Deputy Leader of the Government in the Tasmanian Legislative Council
- Incumbent
- Assumed office 11 April 2024
- Premier: Jeremy Rockliff
- Leader: Leonie Hiscutt Tania Rattray

Minister for Education
- Incumbent
- Assumed office 11 April 2024
- Premier: Jeremy Rockliff
- Preceded by: Roger Jaensch (as Minister for Education, Children and Youth)

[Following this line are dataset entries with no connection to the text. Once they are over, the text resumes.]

-- ==== Sys2Proof/Machine/Lgl.lean ====
section
/-! DEFINITION. The legal partition's commands (15): its requests, heartbeat, start-up and restart, the seal, boundaries,
saves and retries, legal time, the display and the optical port, and the commands of R405. -/

namespace Sys2Proof.Machine

/-- What waited for legal-ready (R41): M6 without a limitation goes to M5, and an output that a takeover found energised asks
for GATE_EN from M4. -/
def runReady (s : State) : State :=
  let s1 := leaveM6 s
  if s1.dpx.role == 1 && !noneEnergised s1 then requestGate s1 else s1

/-- What ends every command that the pair took part in: legal-ready (R368), and the errors it has published (R404). -/
def settleLgl (s : State) : State := runReady (flushLgl (legalUpdate s))

/-- The pair's domain has its rails and its clock: from M2 on, and not in M11. -/
def lglPowered (s : State) : Bool := 2 ≤ s.sys.mode.num && s.sys.mode != .m11

/-! ### Restore at the entry to M3 (R356, R348) -/

/-- The address of the save to restore from, and whether it is the periodic one (R356); none where no save exists. -/
def saveToRestore (s : State) : Option (Nat × Bool) :=
  match s.lgl.emgAt, s.lgl.perAt with
  | none, none => none
  | some _, none => some (0x90015000, false)
  | none, some _ => some (0x90011000 + 0x2000 * s.lgl.saveSlot, true)
  | some e, some p => if p < e then some (0x90015000, false) else some (0x90011000 + 0x2000 * s.lgl.saveSlot, true)

/-- Wide accumulators, tariff registers and MTR_LATCH_SEQ come back from a save record (R356, R383). The test pulses go
on from the values restored. -/
def restoreFrom (a : Nat) (s : State) : State :=
  let w : Vector Nat 40 := Vector.ofFn fun i => memRead s.mem (a + 72 + 12 * i.val) 12
  { s with mtr.wide := w, mtr.rem := Vector.replicate 40 0, lgl.tWide := w,
             mtr.latchSeq := memRead s.mem (a + 68) 4,
             lgl.treg := Vector.ofFn fun i => memRead s.mem (a + 552 + 8 * i.val) 8,
             mtr.tp := updAll s.mtr.tp fun _ p => { p with key := (99, 0) } }

/-- AC event records kept in the retention half join the queue (R348). -/
def requeueEvents (k : Nat) (s : State) : State :=
  (mac s k).kept.foldl (fun a e =>
    if 16 ≤ (mac a k).evq.length then raiseError errEvqOvf k (setMac k (fun c => { c with evqOvf := true }) a)
    else fireEvent (372 + k) (setMac k (fun c => { c with evq := c.evq ++ [e] }) a))
    (setMac k (fun c => { c with kept := [] }) s)

/-- What the entry to M3 from M2 restores of the metering (R354, R356, R362). -/
def restoreMtr (s : State) : State :=
  let s1 := requeueEvents 1 (requeueEvents 0 s)
  let s2 := if s1.mtr.restored then s1
    else match saveToRestore s1 with
      | none => fireEvent 376 { s1 with mtr.restored := true }
      | some (a, fb) =>
        let b := fireEvent 376 { restoreFrom a s1 with mtr.restored := true, mtr.fallback := fb,
                                                         mtr.boundNa := fb && s1.sys.rst.cold }
        if fb then raiseError errSaveFallback 0 (fireEvent 377 b) else b
  let s3 := { s2 with mtr.window60 := s2.sys.rst.powerLossRestart, sys.m3Time := devTime s2 }
  wideEvent s2 s3

/-! ### Requests (R367) -/

/-- A request that cannot be met is refused, and reported so (R367, R404). -/
def refuse (arg : Nat) (s : State) : State :=
  publish 0x17 1 arg { s with lgl.report := s.lgl.report.map fun r => (r.1, false) }

/-- The pair takes the request at the front of the ring where `f` is for its kind, and reports it (R367). -/
def takeRequest (f : LglReq → Option (State → State)) (s : State) : State :=
  if pairRuns s then
    (match s.lgl.ring with
     | r :: rest =>
       (match f r with
        | some g => settleLgl (g { s with lgl.ring := rest, lgl.report := some (r, true) })
        | none => s)
     | [] => s)
  else s

/-- SESSION_OPEN (R379): the start readings are taken and the session is published as open. -/
def execSessionOpen (t : Nat) (s : State) : Host.Outcome State Fault Refusal :=
  .next (takeRequest (fun r => match r with
    | .sessionOpen n proto => some fun s => if (get s.lgl.sess n).isSome || 4 ≤ n then refuse n s else openLegal n proto s
    | _ => none) (s.at t))

/-- SESSION_CLOSE (R379): end readings, signature and session record. -/
def execSessionClose (t : Nat) (s : State) : Host.Outcome State Fault Refusal :=
  .next (takeRequest (fun r => match r with
    | .sessionClose n reason => some fun s => if (get s.lgl.sess n).isNone then refuse n s else closeLegal n reason 0 0 s
    | _ => none) (s.at t))

/-- A legal parameter set goes into the other copy with the next GEN and its CRC (R386, R389). -/
def writeParams (data : List Nat) (s : State) : State :=
  let c := match s.lgl.copy with
    | some k => 1 - k
    | none => 0
  let g := (s.lgl.gen + 1) % 2 ^ 32
  let body := (data.take 4 ++ leBytes 4 g ++ data.drop 8).take 3452
  { s with mem := memWriteBytes s.mem (0x90001000 + 0x8000 * c) (withCrc body), lgl.copy := some c, lgl.gen := g }

/-- PARAM_LOAD (R389): the new copy, then PARAM_LOADED; a change of the tariff in force is a boundary; then the command
completes. -/
def execParamLoad (t : Nat) (s : State) : Host.Outcome State Fault Refusal :=
  .next (takeRequest (fun r => match r with
    | .paramLoad data line seq => some fun s =>
      let part := if s.sys.mode == .m9 then 1 else 2
      let s1 := writeParams data s
      let s2 := lglEvent 7 (leBytes 4 (legalPar s1 8 4) ++ leBytes 4 s1.lgl.gen ++ [part]) s1
      finishAccepted line seq { result := leBytes 4 s2.lgl.gen } (runBoundary false false s2)
    | _ => none) (s.at t))

/-- CAL_COMMIT (R350): the pair records the pending set, in force at the next latch tick; without one there is nothing
to record. -/
def execCalCommit (t : Nat) (s : State) : Host.Outcome State Fault Refusal :=
  .next (takeRequest (fun r => match r with
    | .calCommit line seq => some fun s =>
      match s.mtr.calNew with
      | some v => { s with mtr.calDue := some (v, (s.lgl.calSeq + 1) % 2 ^ 32, line, seq), mtr.calNew := none }
      | none => finishAccepted line seq { status := stIllegal } (refuse 0 s)
    | _ => none) (s.at t))

/-- ROLE_REQUEST (R367, R382): DUPLEX_STANDBY in later records, and a TAKEOVER event where the role changes. -/
def execRoleRequest (t : Nat) (s : State) : Host.Outcome State Fault Refusal :=
  .next (takeRequest (fun r => match r with
    | .role sb => some fun s =>
      let s1 := { s with lgl.standby := sb }
      if s.lgl.standby == sb then s1 else lglEvent 0xD [b2n sb] s1
    | _ => none) (s.at t))

/-! ### Legal time (R390, R391) -/

/-- d = UTC - L, ns. -/
def timeDiff (s : State) : Int := utcNs s - (legalNs s : Int)

/-- ADJ_LIMIT in ns: 2 s where no set is in force. -/
def adjLimit (s : State) : Int := ((if legalPar s 14 1 = 0 then 2 else legalPar s 14 1 : Nat) : Int) * 1000000000

/-- d is formed and acted on (R390): nothing, a slew, or a step that the next boundary makes. -/
def timeCheck (s0 : State) : State :=
  let s := rebase s0
  let d := timeDiff s
  if |d| ≤ 10000000 then { s with lgl.slew := 0, lgl.stepDue := false }
  else if |d| ≤ adjLimit s then
    { s with lgl.stepDue := false, lgl.slew := if 0 < d then 1 else -1,
               lgl.slews := if s.lgl.slew == 0 then (s.lgl.slews + 1) % 2 ^ 32 else s.lgl.slews }
  else { s with lgl.stepDue := true }

/-- TIME_INFO (R367, R390, R391): UTC offset and synchronisation state; the change to and from UNSYNC_TARIFF is a
boundary, and a step found as synchronisation returns joins it. -/
def execTimeInfo (t : Nat) (ofs : Int) (synced : Bool) (s : State) : Host.Outcome State Fault Refusal :=
  let s := rebase (s.at t)
  let s1 := { s with lgl.utcOfs := ofs, lgl.synced := synced, lgl.slew := if synced then s.lgl.slew else 0 }
  .next (if pairRuns s && s.lgl.synced != synced then
    let s2 :=
      if synced then
        timeCheck (lglEvent 0x10 (leBytes 8 (unsigned 64 (timeDiff s1 / 1000000))) s1)
      else lglEvent 0xF [] s1
    settleLgl (runBoundary false false s2)
  else s1)

/-- LEGAL_TIME_CHECK (R390): once per second of L, while synchronised. -/
def execLegalTimeCheck (t : Nat) (s : State) : Host.Outcome State Fault Refusal :=
  let s := s.at t
  .next (if pairRuns s && s.lgl.synced then timeCheck s else s)

/-- LEGAL_BOUNDARY (R394): what is due at this instant of L is processed as one boundary. -/
def execLegalBoundary (t : Nat) (s : State) : Host.Outcome State Fault Refusal :=
  let s := s.at t
  .next (if pairRuns s then settleLgl (runBoundary false false s) else s)

/-! ### Heartbeat (R368, R370, R44) -/

/-- LEGAL_LOST clears once the heartbeat has run for 1 s without a stop and legal-ready is set, or where the ACTIVE
configuration disables the legal partition (R44). -/
def legalFound (s : State) : State :=
  if (s.lgl.lost || s.sys.m8.legalLost) &&
      ((s.lgl.ready && !s.lgl.stalled && decide (s.lgl.hbSince + 1000000000 ≤ s.now)) || param s pLEGAL_ENABLE 0 == 0) then
    errCleared 8 0x18 0 (clearCause .legalLost { s with lgl.lost := false })
  else s

/-- LEGAL_HEARTBEAT (R370): the pair refreshes its heartbeat every 10 ms. -/
def execLegalHeartbeat (t : Nat) (s : State) : Host.Outcome State Fault Refusal :=
  let s := s.at t
  .next (if lglPowered s then
    legalFound (settleLgl { s with lgl.hbAt := s.now, lgl.hbSince := if s.lgl.stalled then s.now else s.lgl.hbSince,
                                     lgl.stalled := false })
  else s)

/-- LEGAL_HEARTBEAT_STALL (R368): still for 20 ms; the supervisor withdraws legal-ready. -/
def execLegalHeartbeatStall (t : Nat) (s : State) : Host.Outcome State Fault Refusal :=
  let s := s.at t
  .next (if lglPowered s then settleLgl { s with lgl.stalled := true } else s)

/-- LGL_LOST (R370): still for 100 ms; the partition is declared lost. -/
def execLglLost (t : Nat) (s : State) : Host.Outcome State Fault Refusal :=
  let s := s.at t
  .next (if lglPowered s then flushLgl (loseLegal { s with lgl.stalled := true }) else s)

/-! ### Restart of the pair (R369) -/

/-- LEGAL_RESTART_DONE (R369): LEGAL_RESTART is written, and a boundary that fell due is processed with RECOVERED. -/
def execLegalRestartDone (t : Nat) (s : State) : Host.Outcome State Fault Refusal :=
  let s := s.at t
  .next (if s.lgl.restarting then
    let s1 := { s with lgl.restarting := false, lgl.stalled := false, lgl.hbAt := s.now, lgl.hbSince := s.now }
    let s2 := if s1.lgl.startup then
        runBoundary false true (lglEvent 0xA [s1.lgl.restartCause] (publish 0x15 1 s1.lgl.restartCause s1))
      else s1
    settleLgl s2
  else s)

/-! ### The legal parameter set (R386, R387) -/

/-- A field of a byte list. -/
def fld (bs : List Nat) (o w : Nat) : Nat := leValue ((bs.drop o).take w)

/-- The points of profile `p` in use: MINUTE and TARIFF (R387). -/
def dayPoints (cal : List Nat) (p : Nat) : List (Nat × Nat) :=
  ((List.range 16).map fun j => (fld cal (16 + 64 * p + 4 * j) 2, fld cal (16 + 64 * p + 4 * j + 2) 1)).filter fun x => x.1 != 0xFFFF

/-- A list rises strictly. -/
def rises : List Nat → Bool
  | x :: y :: l => decide (x < y) && rises (y :: l)
  | _ => true

/-- A calendar block passes the validation of R387. -/
def calendarOk (cal : List Nat) : Bool :=
  let seasons := (List.range 4).filter fun k => fld cal (1040 + 12 * k) 1 != 0
  let specials := (List.range 64).filter fun e => fld cal (1088 + 8 * e + 2) 1 != 0
  let named := (seasons.map fun k => (List.range 7).map fun d => fld cal (1040 + 12 * k + 2 + d) 1).flatten
    ++ specials.map fun e => fld cal (1088 + 8 * e + 4) 1
  named.all (fun p => decide (p < 16) && (dayPoints cal p).any fun x => x.1 == 0)
    && (List.range 16).all (fun p => rises ((dayPoints cal p).map Prod.fst)
        && (dayPoints cal p).all fun x => decide (x.1 < 1440) && decide (x.2 < 8))
    && seasons != []
    && rises (seasons.map fun k => fld cal (1040 + 12 * k) 1 * 32 + fld cal (1040 + 12 * k + 1) 1)
    && seasons.all (fun k => decide (fld cal (1040 + 12 * k) 1 ≤ 12) && decide (1 ≤ fld cal (1040 + 12 * k + 1) 1)
        && decide (fld cal (1040 + 12 * k + 1) 1 ≤ 31))
    && specials.all (fun e => decide (fld cal (1088 + 8 * e + 2) 1 ≤ 12) && decide (1 ≤ fld cal (1088 + 8 * e + 3) 1)
        && decide (fld cal (1088 + 8 * e + 3) 1 ≤ 31))

/-- The ranges of R386 and the validation of its calendars. -/
def paramRangesOk (d : List Nat) : Bool :=
  decide (-840 ≤ signed 16 (fld d 12 2)) && decide (signed 16 (fld d 12 2) ≤ 840)
    && decide (1 ≤ fld d 14 1) && decide (fld d 14 1 ≤ 60)
    && decide (1 ≤ fld d 15 1) && decide (60 % fld d 15 1 = 0)
    && decide (fld d 16 1 < 16) && decide (fld d 17 1 < 8) && decide (2 ≤ fld d 18 1) && decide (fld d 18 1 ≤ 10)
    && decide (8 ≤ fld d 19 1) && decide (fld d 19 1 < 16) && decide (fld d 20 2 ≤ 3650)
    && fld d 56 8 == 0 && calendarOk ((d.drop 56).take 1696)
    && (fld d 1752 8 == 0 || calendarOk ((d.drop 1752).take 1696))

/-! ### Start-up (R366, R374, R375, R391, R395) -/

/-- The copy of the legal parameter set in force: the higher GEN among the copies that pass CRC and validation (R368, R374). -/
def chooseCopy (s : State) : State :=
  let gen := fun c => memRead s.mem (0x90001000 + 0x8000 * c + 4) 4
  let ok := fun c => paramCopyOk s c && paramRangesOk (memBytes s.mem (0x90001000 + 0x8000 * c) 3456)
  let best := (([0, 1] : List Nat).filter ok).foldl (fun (b : Option Nat) c =>
    match b with
    | some x => if gen x < gen c then some c else b
    | none => some c) none
  { s with lgl.copy := best, lgl.gen := (best.map gen).getD 0 }

/-- Log header copy `k` is valid (R375). -/
def logHeaderOk (s : State) (k : Nat) : Bool :=
  let a := 0x90000000 + 0x800 * k
  memRead s.mem a 4 == 0x54414550 && memRead s.mem (a + 60) 4 == crc32 (memBytes s.mem a 60)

Minister for Disability Services
- Incumbent
- Assumed office 12 April 2022
- Premier: Jeremy Rockliff
- Preceded by: Madeleine Ogilvie

Minister for Women and the Prevention of Family Violence
- In office 20 October 2024 – 7 October 2025
- Premier: Jeremy Rockliff
- Preceded by: Madeleine Ogilvie
- Succeeded by: Jane Howlett

Member of the Tasmanian Legislative Council for Rosevears
- Incumbent
- Assumed office 1 August 2020
- Preceded by: Kerry Finch

Personal details
- Born: Joanne Lesley Dick 10 April 1971 (age 55) Christchurch, New Zealand
- Party: Liberal Party
- Spouse: Andrew Palmer ​(m. 2007)​
- Occupation: Television journalist and newsreader

= Jo Palmer =

Australian politician (born 1971)

Joanne Lesley Palmer (née Dick, formerly Cornish; born 10 April 1971) is an Australian politician and former television journalist and newsreader.

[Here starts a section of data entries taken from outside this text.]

/-- TONE_MAP_EXPIRY (R482, R493): a map unused for 30 s is gone; where a slot was being re-estimated, all eight are sounded
again, else the next frame asks for it. -/
def execToneMapExpiry (t node slot : Nat) (s : State) : Host.Outcome State Fault Refusal :=
  let s := s.at t
  .next (match neighOf s node with
    | none => s
    | some x =>
      let slots := if x.resound.toList.any id then List.range 8 else []
      let s1 := updRates node (setNeigh node (fun x => { x with tx := upd x.tx slot fun _ => none, low := upd x.low slot fun _ => false }) s)
      if s.now < get x.used slot + 30000000000 then s else slots.foldl (fun a k => askSounding node k a) s1)

/-- The map a frame in a slot is sent on (R480, R483): at 2 bits less, but at least 1, while a re-estimation runs. -/
def sendMap (x : Neigh) (slot : Nat) : Option ToneMap :=
  match get x.tx slot with
  | none => none
  | some m => if get x.low slot then some { m with loads := m.loads.map fun b => if b = 0 then 0 else max 1 (b - 2) } else some m

/-! ### Routes (R490 to R492) -/

/-- R of R491: the lower of the link's two rates, 0.1 Mbit/s. -/
def linkRate (x : Neigh) : Nat := min x.up x.down

/-- Cost of the route through a neighbour, per Mbit/s. -/
def costThrough (s : State) (x : Neigh) : Rat := x.cost + 10 / (linkRate x : Rat) + (rdf s baseFEN 28 4 : Rat) / 100

/-- A neighbour that can be a next hop: it has a route, and the route through it has at most 6 hops. -/
def usable (x : Neigh) : Bool := x.routed && x.hops + 1 ≤ 6 && linkRate x != 0

/-- The cheapest next hop of some neighbours. -/
def cheapestOf (s : State) (l : List Neigh) : Option Neigh :=
  (l.filter usable).foldl (fun b x => match b with
    | none => some x
    | some y => if costThrough s x < costThrough s y then some x else some y) none

/-- The cheapest next hop. -/
def bestHop (s : State) : Option Neigh := cheapestOf s s.fen.neigh

/-- Airtime of a 124-byte frame on the slowest of eight maps, ns (R485, R492). -/
def slowAirtime (s : State) (maps : List (Option ToneMap)) : Nat :=
  let b := minList (openCarriers s / 6 + 21300) (maps.map (symbolBits s))
  180480 + (if b = 0 then 0 else (992 + b - 1) / b * 98560)

/-- RTT_FEN over `hops` hops, the first with neighbour `x`, the others reckoned on the robust map, µs (R492). -/
def rttFen (s : State) (hops : Nat) (x : Neigh) : Nat :=
  let acc := rdf s baseFEN 21 7 * 100
  let one := fun maps => acc + 2 * slowAirtime s maps / 1000 + 150
  if hops = 0 then 0 else one x.tx.toList + one x.rx.toList + (hops - 1) * 2 * one [none]

/-- The leaf's route is through `m`, or there is none (R491, R494). -/
def setRoute (m : Option Neigh) (s : State) : State :=
  match m with
  | some x =>
    let s1 := { s with
                  fen.next := some x.node, fen.hops := x.hops + 1, fen.cost := costThrough s x, fen.better := none,
                  fen.changes := (s.fen.changes + 1) % 65536, fen.noRoute := false, fen.tripUs := rttFen s (x.hops + 1) x }
    updLink (fireEvent 432 (setNeigh x.node (fun y => { y with drops := 0 }) s1))
  | none =>
    let s1 := { s with
                  fen.next := none, fen.hops := 0, fen.cost := 0, fen.better := none, fen.noRoute := true, fen.tripUs := 0 }
    let s2 := if s.fen.next.isSome then fireEvent 432 s1 else s1
    updLink (if s.fen.noRoute then s2 else raiseError errNoRoute 0 s2)

/-- A leaf chooses its next hop again (R491): at once where the present one is gone or lost, else after 10 s at 20 % less. -/
def chooseRoute (s : State) : State :=
  if fenRole s != 2 then s
  else
    let best := bestHop s
    match s.fen.next.bind (neighOf s) with
    | none => if best.isNone && s.fen.noRoute then s else setRoute best s
    | some x =>
      if !usable x then setRoute best s
      else if 3 ≤ x.drops then
        (match cheapestOf s (s.fen.neigh.filter fun y => y.node != x.node) with
         | some y => setRoute (some y) s
         | none => s)
      else
        let s1 := { s with
                      fen.cost := costThrough s x, fen.hops := x.hops + 1, fen.tripUs := rttFen s (x.hops + 1) x }
        match best with
        | some b =>
          if b.node != x.node && costThrough s b * 5 ≤ costThrough s x * 4 then
            (match s1.fen.better with
             | some (m, _) => if m == b.node then s1 else { s1 with fen.better := some (b.node, s1.now) }
             | none => { s1 with fen.better := some (b.node, s1.now) })
          else { s1 with fen.better := none }
        | none => s1

/-- ROUTE_CHANGE (R491): the cheaper next hop has been so for 10 s. -/
def execRouteChange (t : Nat) (s : State) : Host.Outcome State Fault Refusal :=
  let s := s.at t
  .next (match s.fen.better with
    | some (m, since) => if since + 10000000000 ≤ s.now then setRoute (neighOf s m) s else s
    | none => s)

/-- LINK_METRIC_SEND (R490): every 1 s, the neighbours' rates and the own cost, in 10^-6 per Mbit/s. -/
def execLinkMetricSend (t : Nat) (s : State) : Host.Outcome State Fault Refusal :=
  let s := s.at t
  .next (if fenTalks s then
    let routed := fenRole s == 1 || s.fen.next.isSome
    let data := [(s.fen.cost * 1000000).floor, (s.fen.hops : Int), ((b2n routed : Nat) : Int)]
      ++ (s.fen.neigh.map fun x => [(x.node : Int), (x.down : Int)]).flatten
    fenQueue { src := ownNode s, typ := 5, prio := 2, bcast := true, msg := some { kind := .linkMetric, chan := 0, data := data } } s
  else s)

/-- A neighbour joins the table, in the place of its slowest where it is full and the new one is faster (R490). -/
def addNeigh (x : Neigh) (s : State) : State :=
  if s.fen.neigh.length < 64 then fireEvent 436 { s with fen.neigh := s.fen.neigh ++ [x] }
  else
    let low := s.fen.neigh.foldl (fun b y => if linkRate y < linkRate b then y else b) (s.fen.neigh.headD {})
    let s1 := if linkRate low < linkRate x then
        fireEvent 436 { s with fen.neigh := (s.fen.neigh.filter fun y => y.node != low.node) ++ [x] }
      else s
    if s1.fen.fullSaid then s1 else raiseError errNeighFull 0 { s1 with fen.fullSaid := true }

/-- LINK_METRIC_RX (R490, R491): a neighbour's report. -/
def execLinkMetricRx (t tx own hops : Nat) (routed : Bool) (bler : Nat) (rows : List MetricRow) (s : State) :
    Host.Outcome State Fault Refusal :=
  let s := s.at t
  .next (if !fenOn s || tx == ownNode s then s
    else
      let up := ((rows.find? fun r => r.node == ownNode s).map MetricRow.rate).getD (mapRate s none)
      let f := fun (x : Neigh) => { x with up := up, bler := bler, cost := (own : Rat) / 1000000, hops := hops, routed := routed, seen := s.now }
      let s1 := if (neighOf s tx).isSome then setNeigh tx f s else addNeigh (f { node := tx, down := mapRate s none }) s
      chooseRoute s1)

/-- NEIGHBOUR_EXPIRY (R490): an entry not refreshed for 5 s. -/
def execNeighbourExpiry (t node : Nat) (s : State) : Host.Outcome State Fault Refusal :=
  let s := s.at t
  .next (match neighOf s node with
    | some x =>
      if x.seen + 5000000000 ≤ s.now then
        chooseRoute (fireEvent 436 { s with fen.neigh := s.fen.neigh.filter (fun y => y.node != node), fen.fullSaid := false })
      else s
    | none => s)

/-! ### Receiving frames (R483, R484, R487, R488) -/


/-- The Oluzel frame a body of TYPE 1 holds, from its TC byte through its FCS (R425). -/
def innerFrame (b : List Nat) : OzFrame :=
  let f := fun o w => leValue ((b.drop o).take w)
  let len := f 6 2
  { hcrcOk := 20 ≤ b.length && crc16 (b.take 14) == f 14 2, fcsOk := b.length == 20 + len && crc32c (b.take (16 + len)) == f (16 + len) 4,
      aborted := false, tc := bits (f 0 1) 0 3, ver := bits (f 0 1) 3 2, bcast := bit (f 1 1) 0, seg := bit (f 1 1) 1, ctrl := bit (f 1 1) 2,
      dst := bits (f 2 2) 0 12, dstMember := bits (f 2 2) 12 2, src := bits (f 4 2) 0 12, srcMember := bits (f 4 2) 12 2,
      hops := bits (f 8 2) 0 12, msg := f 10 2, segIdx := bits (f 12 2) 0 15, last := bit (f 12 2) 15, payload := (b.drop 16).take len }

/-- Blanked samples and erased symbols are counted (R484). -/
def countBlank (f : FenFrame) (s : State) : State :=
  { s with fen.blank := s.fen.blank + f.blanked, fen.erased := (s.fen.erased + f.erased) % 65536 }

/-- The FEC blocks of a frame join the counts of their slots; a slot whose count exceeds TM_BLER_PCT of 32 is re-estimated
(R483). -/
def countBlocks (f : FenFrame) (s : State) : State :=
  f.blocks.foldl (fun a b =>
    let a1 := setNeigh f.tx (fun x => { x with errs := upd x.errs b.1 fun l => ((!b.2) :: l).take 32 }) a
    match neighOf a1 f.tx with
    | some x =>
      if rdf a1 baseFEN 12 5 * 32 < ((get x.errs b.1).filter id).length * 100 && !get x.resound b.1 then askSounding f.tx b.1 a1 else a1
    | none => a1) s

/-- The numbers of the failed FEC blocks of a frame. -/
def failedBlocks (f : FenFrame) : List Nat := (f.blocks.zipIdx.filter fun x => !x.1.2).map Prod.snd

/-- A frame is dropped and counted (R487, R494): 16 within a second by their tags raise FEN_AUTH. -/
def dropAuth (byTag : Bool) (s : State) : State :=
  let s1 := { s with fen.auth := (s.fen.auth + 1) % 65536 }
  if !byTag then s1
  else
    let sec := s.now / 1000000000
    let n := if s.fen.authSec.1 == sec then s.fen.authSec.2 + 1 else 1
    let s2 := { s1 with fen.authSec := (sec, n) }
    if n == 16 then raiseError errFenAuth 0 (fireEvent 437 s2) else s2

/-- The frame's counter is new in its transmitter's epoch (R487). -/
def freshCount (s : State) (f : FenFrame) : Bool :=
  match s.fen.acc.find? fun a => a.1 == f.tx with
  | some a => a.2.1 != f.epoch || a.2.2 < f.fcnt
  | none => true

/-- The neighbour that last forwarded traffic from a node (R491); a gateway announces a leaf it had not served (R488). -/
def learnBack (src tx : Nat) (s : State) : State :=
  if src == ownNode s then s
  else
    let known := s.fen.back.any fun b => b.1 == src
    let s1 := { s with fen.back := (src, tx) :: s.fen.back.filter fun b => b.1 != src }
    if fenRole s == 1 && !known then floodTopo (topoChanged s1) else s1

/-- The gateway's record of a leaf's round trip (R492); a parent role hosted here checks it (R145). -/
def recordTrip (f : FenFrame) (s : State) : State :=
  if fenRole s == 1 then
    recheckFen
      { s with fen.trips := (f.src, rttFen s (f.hops + 1) ((neighOf s f.tx).getD {})) :: s.fen.trips.filter fun p => p.1 != f.src }
  else s

/-- A repeater sends the frame on under its own counter, with one more hop (R487, R491). -/
def repeatFrame (f : FenFrame) (s : State) : State :=
  match fenNext s f.dst with
  | some nx => if f.hops < 6 then
      fenQueue { dst := f.dst, src := f.src, next := nx, typ := f.typ, prio := f.prio, hops := f.hops + 1, body := f.body } s
    else s
  | none => s

/-- The Oluzel frame inside is for this node, or the gateway passes it on over Oluzel (R488). -/
def takeInner (f : FenFrame) (s : State) : State :=
  let o := innerFrame f.body
  if !o.hcrcOk || !o.fcsOk || o.tc == 0 || o.tc == 2 then s
  else if o.dst == ownNode s || o.bcast then receiveFrame o s
  else if fenRole s == 1 then
    match routeTo s o.dst with
    | some e => if e.egress < 4 then forwardOn o 0 e.egress false false s else fenSend o.tc o.src o.dst false (ozOut o 4 false) s
    | none => s
  else s

/-- A frame for this node is counted and answered by block (R485, R486); a broadcast, and a standby, answer nothing. -/
def fenAnswer (f : FenFrame) (s : State) : State :=
  let s1 := countBlocks f (countBlank f s)
  if f.bcast || s.dpx.role == 2 then s1 else emit s1 .fenSack f.tx ((failedBlocks f).map Int.ofNat)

Palmer was born in Christchurch, New Zealand, and moved to Tasmania as a baby after being adopted by an Australian family.

Palmer is a former Miss Tasmania and in 1993 she was awarded Miss Australia.

Palmer was originally employed by 7 Tasmania (then Southern Cross Television) in Hobart as a journalist, before she later presented the stations flagship Nightly News on 7 Tasmania (now 7NEWS Tasmania) for 18 years, until leaving the station in February 2020.

Palmer was elected to the Tasmanian Legislative Council for the division of Rosevears at the 2020 Tasmanian Legislative Council periodic election, representing the Liberal Party.

In April 2022, Palmer was elevated to cabinet and was appointed as Minister for Primary Industries and Water, Minister for Disability Services and Minister for Women.

Palmer was re-elected to Rosevears at the 2026 Legislative Council elections.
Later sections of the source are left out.